A reverse mortgage loan is the opposite of a traditional home loan (Image: Wikimedia Commons)

Simply explained, a reverse mortgage loan is the opposite of a traditional home loan. In a traditional home loan, the borrower pays the financial institution an EMI on a regular basis. In a reverse mortgage loan, the financial institution pays the borrower a certain amount of money on a regular basis. The scheme of reverse mortgage has been introduced for the benefit of senior citizens owning a house but having inadequate income to meet their needs.  As per the Reserve Bank of India’s (RBI) norm in the case of married couples, they will be eligible as joint borrowers for financial assistance. In such a case, the age criteria for the couple would be at the discretion of the lending institution, subject to at least one of them being above 60 years of age.

Expert view

“Reverse mortgage is a type of a loan which allows homeowners to take a monthly/quarterly income against their home. Can be only availed if the owner is self-occupying the property. Eligibility is based as per valuation of the property keeping a certain margin as per the lender’s policy. Income received from the lender is non-taxable,” said Pramod Kathuria, co-founder and CEO, Easiloan.com.

The tenure of such loans ranges from 10-15 years. The applicant retains ownership of the house till they are alive. Upon death, their legal heirs have the option of repaying the loan to retain ownership rights. Else, the banks have the rights to the property.

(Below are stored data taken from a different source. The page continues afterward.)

-- ==== Sys2Proof/Proofs/Lanes.lean ====
section
/-! PROOF. The lanes (chapter 15): training, losses, the power states, and the lane tests. -/

namespace Sys2Proof.Machine

open Sys2Proof

theorem or_eq_true_of {p q : Prop} [Decidable p] [Decidable q] (h : p ∨ q) : (decide p || decide q) = true :=
  Bool.or_eq_true_iff.mpr (h.imp decide_eq_true decide_eq_true)

theorem or_ne_true_of {p q : Prop} [Decidable p] [Decidable q] (hp : ¬p) (hq : ¬q) : ¬(decide p || decide q) = true := by
  rw [decide_eq_false hp, decide_eq_false hq]
  exact Bool.false_ne_true

/-! ### Training and losses -/

section

variable {u : State} {n : Nat}

theorem Lane.live_of_training {x : Lane} (h : x.state = laTraining) : x.live = true := by
  rw [Lane.live, h]
  rfl

theorem Lane.live_of_trained {x : Lane} (h : x.state = laActive ∨ x.state = laQuiet) : x.live = true := by
  rcases h with h | h <;> rw [Lane.live, h] <;> rfl

/-- A lane that does not receive only counts the bad headers. -/
theorem State.laneLoss_dead {c h : Nat} (hdead : (u.lane n).live = false) :
    u.laneLoss n c h = u.laneCount F.LANE_CNT_HDR_ERR n h :=
  if_pos (not_eq_true_of hdead)

/-- A receiving lane that loses signal or lock trains again, and one that was trained takes its port down. -/
theorem State.laneLoss_live {c h : Nat} (hlive : (u.lane n).live = true) (hc : c ≠ 2) :
    let v := (u.laneCount F.LANE_CNT_HDR_ERR n h).laneTrain n
    let r := v.setLane n { v.lane n with
      signal := c ≠ 0 && (u.lane n).signal, hiBer := false, berAt := (u.lane n).berAt }
    u.laneLoss n c h = if (u.lane n).state != laTraining then
      (((if r.ownDie n then r.tallyUp (0x70 + n % 8) else r).laneCount F.LANE_CNT_DOWNS n 1).laneGone n).laneStick
        F.LANE_STATUS_DOWN 0 n
      else r := by
  simp only [State.laneLoss, hlive, hc, Bool.not_true, Bool.false_eq_true, decide_false, if_false]

theorem State.rd_adapted (f : Fld) (i : Nat) : (u.adapted n).rd f i = u.rd f i := by
  simp only [State.adapted]
  split <;> rfl

theorem State.standbyPort_adapted (k : Nat) : (u.adapted n).standbyPort k = u.standbyPort k := by
  simp only [State.adapted]
  split <;> rfl

/-- The end of training of a lane with signal and lock: QUIET where PSTATE is 1 or on a standby's port, else ACTIVE. -/
theorem State.trainingDone_ready (htrain : (u.lane n).state = laTraining) (hsig : (u.lane n).signal = true)
    (hlock : (u.lane n).lock = true) (hber : (u.lane n).hiBer = false) (hiso : u.laneIso n = false) :
    let w := u.adapted n
    u.trainingDone n = (w.setLane n { w.lane n with
      state := if u.rd F.LANE_CTRL_PSTATE (n % 8) = 1 || u.standbyPort n then laQuiet else laActive }).portStart
        (w.portOfLane n) := by
  simp only [State.trainingDone, htrain, hsig, hlock, hber, hiso, decide_true, Bool.not_false, Bool.and_true, if_true,
    State.rd_adapted, State.standbyPort_adapted]

end

/-- Settles O34: the loss by whether the lane receives and was trained, then signal, lock, HI_BER and training. -/
theorem lanesTrainAndFall : Obligations.LanesTrainAndFall := by
  intro s t n u x
  refine ⟨?losses, fun hstate => next_pos (or_eq_true_of hstate),
    fun htrain hdeep => next_neg (or_ne_true_of htrain hdeep),
    fun hlive hsig hlock => next_pos (and_eq_true_of (and_eq_true_of hlive hsig) (not_eq_true_of hlock)),
    fun hber hdue => next_pos (and_eq_true_of hber (decide_eq_true hdue)),
    fun hnot => next_neg fun h => absurd (of_decide_eq_true (Bool.and_eq_true_iff.mp h).2) (Nat.not_le.mpr hnot), ?done,
    fun hiso hdeep => congrArg Host.Outcome.next (if_neg ?_),
    fun hiso => congrArg Host.Outcome.next (if_pos (by rw [hiso, Bool.true_or]))⟩
  case losses =>
    intro c h v
    refine ⟨fun hdead => congrArg Host.Outcome.next (State.laneLoss_dead hdead),
      fun htrain hc => congrArg Host.Outcome.next ((State.laneLoss_live (Lane.live_of_training htrain) hc).trans (if_neg ?_)),
      fun htrained hc => congrArg Host.Outcome.next ((State.laneLoss_live (Lane.live_of_trained htrained) hc).trans
        (if_pos ?_))⟩
    · rw [htrain]
      exact Bool.false_ne_true
    · rcases htrained with h | h <;> rw [h] <;> rfl
  case done =>
    intro htrain hsig hlock hber hiso w
    have hdone := State.trainingDone_ready htrain hsig hlock hber hiso
    refine ⟨fun hquiet => congrArg Host.Outcome.next (hdone.trans ?_),
      fun hps hstand => congrArg Host.Outcome.next (hdone.trans ?_)⟩
    · rw [if_pos (by simpa using hquiet)]
    · rw [if_neg (by simp [hps, hstand])]
  · rw [hiso, decide_eq_false hdeep]
    exact Bool.false_ne_true

/-! ### Power states and tests -/

section

variable {u : State} {n : Nat}

/-- A QUIET lane that is its port's only one and for which frames wait goes to ACTIVE and sends them. -/
theorem State.autoWake_alone (hquiet : (u.lane n).state = laQuiet) (hstand : u.standbyPort n = false)
    (hen : u.on F.LANE_CTRL_AUTO_WAKE (n % 8) = true) (hwait : (u.port (u.portOfLane n)).waiting ≠ [])
    (halone : u.portLanes (u.portOfLane n) = [n]) :
    u.autoWake n = ((u.setLane n { u.lane n with state := laActive }).wr F.LANE_CTRL_PSTATE (n % 8) 0).portPump
      (u.portOfLane n) ((u.port (u.portOfLane n)).waiting.length + 1) := by
  have hgo : (decide ((u.lane n).state = laQuiet) && u.on F.LANE_CTRL_AUTO_WAKE (n % 8)
      && (u.port (u.portOfLane n)).waiting != [] && !u.standbyPort n) = true :=
    and_eq_true_of (and_eq_true_of (and_eq_true_of (decide_eq_true hquiet) hen) (bne_iff_ne.mpr hwait))
      (not_eq_true_of hstand)
  refine (if_pos hgo).trans ?_
  simp only [halone, List.foldl_cons, List.foldl_nil, hquiet, if_true]

theorem State.autoWake_stays (h : (u.lane n).state ≠ laQuiet ∨ u.standbyPort n = true) : u.autoWake n = u := by
  refine if_neg fun hgo => ?_
  simp only [Bool.and_eq_true, decide_eq_true_eq, Bool.not_eq_true'] at hgo
  obtain ⟨⟨⟨hquiet, _⟩, _⟩, hstand⟩ := hgo
  rcases h with h | h
  · exact h hquiet
  · exact Bool.false_ne_true (hstand.symm.trans h)

theorem State.deepWake_awake (h : (u.lane n).state ≠ laDeep) : u.deepWake n = (false, u) := by
  refine if_neg fun hgo => ?_
  simp only [Bool.and_eq_true, decide_eq_true_eq] at hgo
  exact h hgo.1.1.1

theorem State.deepWake_wakes (hdeep : (u.lane n).state = laDeep) (hdet : u.on F.LANE_CTRL_WAKE_DET (n % 8) = true)
    (hsig : (u.lane n).signal = true) (hsince : (u.lane n).sigSince + 10 * usF ≤ u.now) :
    u.deepWake n = (true, ((u.deepExit n).wr F.LANE_CTRL_PSTATE (n % 8) 0).laneStick F.LANE_STATUS_WAKE 4 n) :=
  if_pos (and_eq_true_of (and_eq_true_of (and_eq_true_of (decide_eq_true hdeep) hdet) hsig) (decide_eq_true hsince))

section

variable {v : Nat} (hlive : (u.lane n).live = true) (hlock : (u.lane n).lock = true)

include hlive hlock

theorem State.trainRx_seeds (hseed : (u.lane n).prbs = none) :
    u.trainRx n v = u.setLane n { u.lane n with prbs := some (prbsAfter 0 (trainBits v)), frozen := false } := by
  simp only [State.trainRx, hlive, hlock, hseed, Bool.not_true, Bool.or_false, Bool.false_eq_true, if_false]

/-- A TRAIN block after a seeded checker continues the sequence or is counted. -/
theorem State.trainRx_checks {st : Nat} (hseed : (u.lane n).prbs = some st) :
    u.trainRx n v = if prbs31 st 56 = trainBits v then
      u.setLane n { u.lane n with prbs := some (prbsAfter st (trainBits v)), frozen := false }
      else ((u.setLane n { u.lane n with prbs := none }).laneCount F.LANE_CNT_TI_ERRS n 1).laneStick
        F.LANE_STATUS_TI_ERR 3 n := by
  simp only [State.trainRx, hlive, hlock, hseed, Bool.not_true, Bool.or_false, Bool.false_eq_true, if_false]

end

/-- The single-bit error of KIND 1. -/
theorem State.laneInject_single (hmay : u.laneIso n = true ∨ u.mode = mService) (hkind : u.rd F.LANE_INJ_KIND (n % 8) = 1) :
    u.laneInject n = u.send (.lineError n 1 (2 ^ u.rd F.LANE_INJ_INJ_POS (n % 8))) := by
  have hgo : (u.laneIso n || u.mode == mService) = true := by simpa using hmay
  simp [State.laneInject, hgo, hkind]

theorem State.laneInject_nothing (hiso : u.laneIso n = false) (hmode : u.mode ≠ mService) : u.laneInject n = u := by
  have hno : (u.laneIso n || u.mode == mService) = false := by simpa using ⟨hiso, hmode⟩
  exact if_pos (by rw [hno]; rfl)

/-- A test set on a lane that is not isolated is discarded. -/
theorem State.laneTestWrite_discarded {v : Nat} (hgen : bitAt v 4 = true) (hiso : u.laneIso n = false) :
    u.laneTestWrite n v = u :=
  if_pos (by rw [hgen, hiso]; rfl)

/-- A test set on an isolated lane whose checker does not run. -/
theorem State.laneTestWrite_tests {v : Nat} (hset : bitAt v 4 = true ∨ bitAt v 5 = true) (hiso : u.laneIso n = true)
    (hidle : u.checking n = false) :
    let w := (u.wrLegal F.LANE_TEST_PATTERN (n % 8) (bitsAt v 0 3)).wr F.LANE_TEST_INVERT (n % 8) (bitsAt v 3 1)
    let w := ((w.wr F.LANE_TEST_GEN_EN (n % 8) (bitsAt v 4 1)).wr F.LANE_TEST_CHK_EN (n % 8) (bitsAt v 5 1)).wr
      F.LANE_TEST_LOOP (n % 8) (legalValue F.LANE_TEST_LOOP (n % 8) (bitsAt v 8 2))
    u.laneTestWrite n v = w.setLane n { w.lane n with state := laTest } := by
  have hsets : (bitAt v 4 || bitAt v 5) = true := by simpa using hset
  simp only [State.laneTestWrite, hsets, hiso, hidle, Bool.true_or, Bool.not_true, Bool.and_false, Bool.false_and,
    Bool.false_eq_true, if_false, if_true]

end

theorem exec_deepWake_of_wake {s v : State} {t : Nat} {n : Fin 16} {woke : Bool}
    (h : (s.at_ t).deepWake n.val = (woke, v)) :
    exec (.deepWake t n) s = .next (if woke && v.on F.DORM_CFG_FAB_WAKE 0 then v.wakeBegin else v) := by
  show execDeepWake t n s = _
  simp only [execDeepWake, h]

/-- Settles O35: PSTATE, the wakes, training idles and their checker, the freeze, and the tests. -/
theorem lanesSleepWakeAndTest : Obligations.LanesSleepWakeAndTest := by
  intro s t n u x
  refine ⟨?pstate, fun h => congrArg Host.Outcome.next (State.autoWake_stays h),
    fun hquiet hstand hen hwait halone => congrArg Host.Outcome.next (State.autoWake_alone hquiet hstand hen hwait halone),
    fun h => exec_deepWake_of_wake (State.deepWake_awake h), ?wakes,
    fun hact hen => next_pos (and_eq_true_of (decide_eq_true hact) hen),
    fun b hlive hlock => ⟨fun hseed => congrArg Host.Outcome.next (State.trainRx_seeds hlive hlock hseed),
      fun st hseed hok => congrArg Host.Outcome.next ((State.trainRx_checks hlive hlock hseed).trans (if_pos hok)),
      fun st hseed hbad => congrArg Host.Outcome.next ((State.trainRx_checks hlive hlock hseed).trans (if_neg hbad))⟩,
    fun hlive hfree => next_pos (and_eq_true_of hlive (not_eq_true_of hfree)), ?exits, ?tests⟩
  case pstate =>
    intro v r
    exact ⟨fun hidle => congrArg Host.Outcome.next (if_neg (ne_true_of_eq_false hidle)),
      fun htest => congrArg Host.Outcome.next (if_pos htest)⟩
  case wakes =>
    intro hdeep hdet hsig hsince r
    exact exec_deepWake_of_wake (State.deepWake_wakes hdeep hdet hsig hsince)
  case exits =>
    intro w
    exact ⟨fun hkeep => congrArg (fun v : State => v.laneTrain n.val) (if_pos hkeep),
      fun hkeep => congrArg (fun v : State => v.laneTrain n.val) (if_neg (ne_true_of_eq_false hkeep))⟩
  case tests =>
    intro l m
    refine ⟨fun hmay hkind => congrArg Host.Outcome.next (State.laneInject_single hmay hkind),
      fun hiso hmode => congrArg Host.Outcome.next (State.laneInject_nothing hiso hmode), fun v =>
      ⟨fun hgen hiso => congrArg Host.Outcome.next (State.laneTestWrite_discarded hgen hiso), ?_⟩⟩
    intro hset hiso hidle w w'
    exact congrArg Host.Outcome.next (State.laneTestWrite_tests hset hiso hidle)

end Sys2Proof.Machine
end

That said, the payment to the property owner can be either a one-time bulk payment or a monthly payment option.

How is valuation done under reverse mortgage?

The valuation would be based on a number of factors such as the current age of the senior citizens, the market value of the property as well as the life of the house property, interest rates in the market, etc.

“The value of the house property is usually determined by the lender with the help of an in-house technical personnel or external experts for the purpose such as an actuary. Such valuation may be carried out by the lender bank at periodic intervals and accordingly, the quantum of loan would undergo revision as per the revaluation,” said Suresh Surana, Founder, RSM India.

Reverse mortgage loan is not a very popular product in India primarily due to low awareness about the product. Besides, as a country India have a culture of passing on ancestral property to the next generation. Income from a reverse mortgage loan remains the last priority for most seniors.

The generation of babyboomers in India largely prefers to share their house with their children, rather than living on their own.

“Low awareness of the product and complex features including periodic valuation of the property is why Reverse Mortgage is not very popular in India. Also, Indian parents like to pass on created wealth or such assets to the following generation and in case of need may opt for smaller/ rented housing option,” pointed out Kathuria.